[本次数据分析所用到的数据集链接]
(http://github.com/wesm/pydata-book)
先使用pandas.read_table将每个表加载到一个pandas.DataFrame对象中:
import pandas as pd
#让展示的内容少一点
pd.options.display.max_rows = 10
unames = ['user_id','gender','age','occupation','zip']
users = pd.read_table('datasets/movielens/users.dat',sep = '::',header = None,names = unames)
rnames = ['user_id','movie_id','rating','timestamp']
ratings = pd.read_table('datasets/movielens/ratings.dat',sep = '::',header = None,names = rnames)
mnames = ['movie_id','title','genres']
movies = pd.read_table('datasets/movielens/movies.dat',sep = '::',header = None,names = mnames)
然后首先将ratings表与users表合并,然后将该结果与movies表数据合并:
data = pd.merge(pd.merge(ratings,users),movies)
print(data)
使用pivot_table方法或得按性别分级的每部电影的平均电影评分:
mean_ratings = data.pivot_table('rating',index = 'title',columns='gender',aggfunc='mean')
print(mean_ratings[:5])
过滤掉少于250个评分的电影,并使用size()为每个标题获取一个元素是各分组大小的Series,然后评分多于250个的电影标题的索引之后可以用于从mean_ratings中选出所需的行:
ratings_by_title = data.groupby('title').size()
print(ratings_by_title[:10])
active_titles = ratings_by_title.index[ratings_by_title >= 250]
print(active_titles)
mean_ratings = mean_ratings.loc[active_titles]
print(mean_ratings)
要看到女性观众的top电影,我们可以按F列降序排序:
top_female_ratings = mean_ratings.sort_values(by = 'F',ascending = False)
print(top_female_ratings[:10])
如果想要找到男性和女性观众之间最具有分歧性的电影,一种方法是添加一列到含有均值差的mean_ratings中:
mean_ratings['diff'] = mean_ratings['M'] - mean_ratings['F']
按照’diff’排序产生评分差异最大的电影,以便我们可以看到哪些是女性首选的:
sorted_by_diff = mean_ratings.sort_values(by = 'diff')

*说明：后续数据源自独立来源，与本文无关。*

-- ==== Sys2Proof/Machine/State.lean ====
section
/-! DEFINITION. The state of the block (10_state.md), the events a step emits (R43), the port inputs of a clock cycle (R48),
the reasons a step can stop, and the state after reset (R49, R240, R241). The block has no data memory (20_memory.md R60):
its address space is a view of these registers, read and written in Machine/Bus.lean (log entry 11). -/

namespace Sys2Proof.Machine

/-- A channel, numbered 1 to 3 at the interface (R8 `N_CH`, R16). -/
inductive ChanId where
  | c1
  | c2
  | c3
  deriving DecidableEq, Repr

/-- The global control mode `gmode` (R24). -/
inductive GMode where
  | analog
  | register
  deriving DecidableEq, Repr, Inhabited

/-- The output multiplexer select `owner[c]` (R31): the source that owns the channel's outputs. -/
inductive Owner where
  | none
  | manual
  | wave
  | reg
  deriving DecidableEq, Repr, Inhabited

/-- A channel's output mode `mode[c]` (R33): voltage or current. -/
inductive Mode where
  | v
  | c
  deriving DecidableEq, Repr, Inhabited

/-- A sink of a channel (R13): voltage `out_v` or current `out_i`. -/
inductive SinkKind where
  | v
  | i
  deriving DecidableEq, Repr

/-- A position the relay can be commanded to (R34): both paths off, voltage path, current path. -/
inductive RelayPos where
  | off
  | rv
  | rc
  deriving DecidableEq, Repr

/-- The result codes 0 to 9 (60_exceptions.md R210). -/
inductive ResultCode where
  | ok
  | rangeWarning
  | invalidChannel
  | invalidMode
  | invalidPeriod
  | invalidAmplitude
  | wrongGlobalMode
  | invalidIdentifier
  | valueOutOfRange
  | invalidOpcode
  deriving DecidableEq, Repr

/-- An event a step emits (R43). -/
inductive Event where
  /-- Value `v` was written to sink `k` of channel `c`. -/
  | sinkWrite (c : ChanId) (k : SinkKind) (v : BitVec 16)
  /-- The relay of channel `c` was commanded to position `p`. -/
  | relaySet (c : ChanId) (p : RelayPos)
  /-- The Reporter was sent `code`. -/
  | notice (code : ResultCode)
  deriving DecidableEq, Repr

/-- The snapshot registers of a channel (R42). -/
structure Snapshot where
  /-- `snap_flags`: bit 0 active, bit 1 mode. -/
  flags : BitVec 2
  amp : BitVec 32
  period : BitVec 32
  center : BitVec 32
  elapsed : BitVec Config.elapsedBits
  progress : BitVec 16
  manual : BitVec 16
  deriving DecidableEq, Repr, Inhabited

/-- The register file of one channel (R30 to R42). -/
structure Channel where
  owner : Owner
  mode : Mode
  /-- `relay[c]`, the 2-bit register: 0 OFF, 1 RV, 2 RC, 3 never written (R34). -/
  relay : BitVec 2
  amp : BitVec 31
  period : BitVec 16
  /-- `center[c]`, a two's-complement pattern (R37). -/
  center : BitVec 32
  phase : BitVec 16
  /-- `elapsed[c]`, `ELAPSED_BITS` wide (R39, R8). -/
  elapsed : BitVec Config.elapsedBits
  outV : BitVec 16
  outI : BitVec 16
  manual : BitVec 16
  snap : Snapshot
  deriving DecidableEq, Repr, Inhabited

/-- The input ports in one clock cycle (R48). -/
structure CycleIn where
  rst : Bool
  /-- `ms_tick` -/
  tick : Bool
  /-- `bus_we` -/
  we : Bool
  /-- `bus_re` -/
  re : Bool
  /-- `bus_addr` -/
  addr : Addr
  /-- `bus_wdata` -/
  wdata : Word
  deriving DecidableEq, Repr

/-- The machine. The registers of the block (R20), then the model's own fields: the outputs of the last step (`events`,
`rdata`), the counter of free values drawn (`draws`), the inputs of the coming cycles (`inputs`), and whether the block has seen
a reset edge since power-up (`wasReset`); log entries 1, 3, 4, 22. -/
structure State where
  gmode : GMode
  /-- `reg_id` (R28) -/
  regId : BitVec 8
  /-- `upd_cnt` (R29) -/
  updCnt : BitVec 8
  /-- The 4-bit code of the last command (R25). -/
  result : BitVec 4
  arg0 : Word
  arg1 : Word
  arg2 : Word
  ch1 : Channel
  ch2 : Channel
  ch3 : Channel
  /-- The ordered events of the last step (R43). -/
  events : List Event
  /-- The `bus_rdata` port in the last cycle (R48). -/
  rdata : Word
  /-- How many free values of `bus_rdata` were drawn. -/
  draws : Nat
  /-- The port inputs of the coming cycles, the next cycle first. An empty list: cycles in which no input port is high. -/
  inputs : List CycleIn
  /-- A reset edge has come since power-up; until then every register and port is unspecified (R242). -/
  wasReset : Bool
  deriving DecidableEq, Repr, Inhabited

/-- The reasons a step can stop with a fault: none, because no condition is fatal and no event traps (R214, R216). No
meaning raises a fault, which is safe: the spec gives every command word and every bus access an effect. -/
inductive Fault where
  deriving DecidableEq, Repr

/-- The reasons the model can have no meaning for an instruction. -/
inductive Refusal where
  /-- Raised by an arm of `exec` that has no meaning yet (none is left in this model). Safe: the model stops where the
  hardware goes on. -/
  | notModelled (mnemonic : String)
  deriving DecidableEq, Repr

/-- Every snapshot register at its reset value 0 (R42, R49). -/
def Snapshot.reset : Snapshot :=
  { flags := 0, amp := 0, period := 0, center := 0, elapsed := 0, progress := 0, manual := 0 }

/-- Every register of a channel at its reset value (R49): owner NONE, mode V, relay OFF, the rest 0. -/
def Channel.reset : Channel :=
  { owner := .none, mode := .v, relay := 0, amp := 0, period := 0, center := 0, phase := 0, elapsed := 0, outV := 0,
    outI := 0, manual := 0, snap := Snapshot.reset }

/-- The machine right after a reset step (R49, R240): its events are the zero writes and relay-off events of R241, in that
order. `rdata` (a free value), `draws` and `inputs` are the model's own (log entries 1, 2, 4). -/
def State.reset : State :=
  { gmode := .analog, regId := 0, updCnt := 0, result := 0, arg0 := 0, arg1 := 0, arg2 := 0,
    ch1 := Channel.reset, ch2 := Channel.reset, ch3 := Channel.reset,
    events :=
      [.sinkWrite .c1 .v 0, .sinkWrite .c1 .i 0, .sinkWrite .c2 .v 0, .sinkWrite .c2 .i 0, .sinkWrite .c3 .v 0,
        .sinkWrite .c3 .i 0, .relaySet .c1 .off, .relaySet .c2 .off, .relaySet .c3 .off],
    rdata := Config.freeRdata 0, draws := 1, inputs := [], wasReset := true }

end Sys2Proof.Machine

namespace Sys2Proof.Config

open Sys2Proof.Machine

/-- The free values of every register, of `bus_rdata` and of the event list before the first reset edge, by draw: any value
each (70_reset_and_hazards.md R242, 93_implementation_defined.md U1). Nothing constrains them (log entry 22). -/
opaque unspecified : Nat → State

end Sys2Proof.Config

namespace Sys2Proof.Machine

/-- The machine at power-up, with the port inputs of the coming cycles (R242): no reset edge has come, and every register and
port has any value. -/
def State.powerUp (inputs : List CycleIn) : State :=
  { Config.unspecified 0 with draws := 1, inputs := inputs, wasReset := false }

end Sys2Proof.Machine
end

print(sorted_by_diff[:10])
转换行的顺序,并切片出top10的行,我们就可以获得男性更喜欢但女性评分不高的电影:
print(sorted_by_diff[::-1][:10])
如果你想要的是不依赖于性别标识而在观众中引起最大异议的电影。异议可以通过评分的方差或者标准差来衡量:
rating_std_by_title = data.groupby('title')['rating'].std()
ratings_std_by_title = rating_std_by_title.loc[active_titles]
print(rating_std_by_title.sort_values(ascending = False)[:10])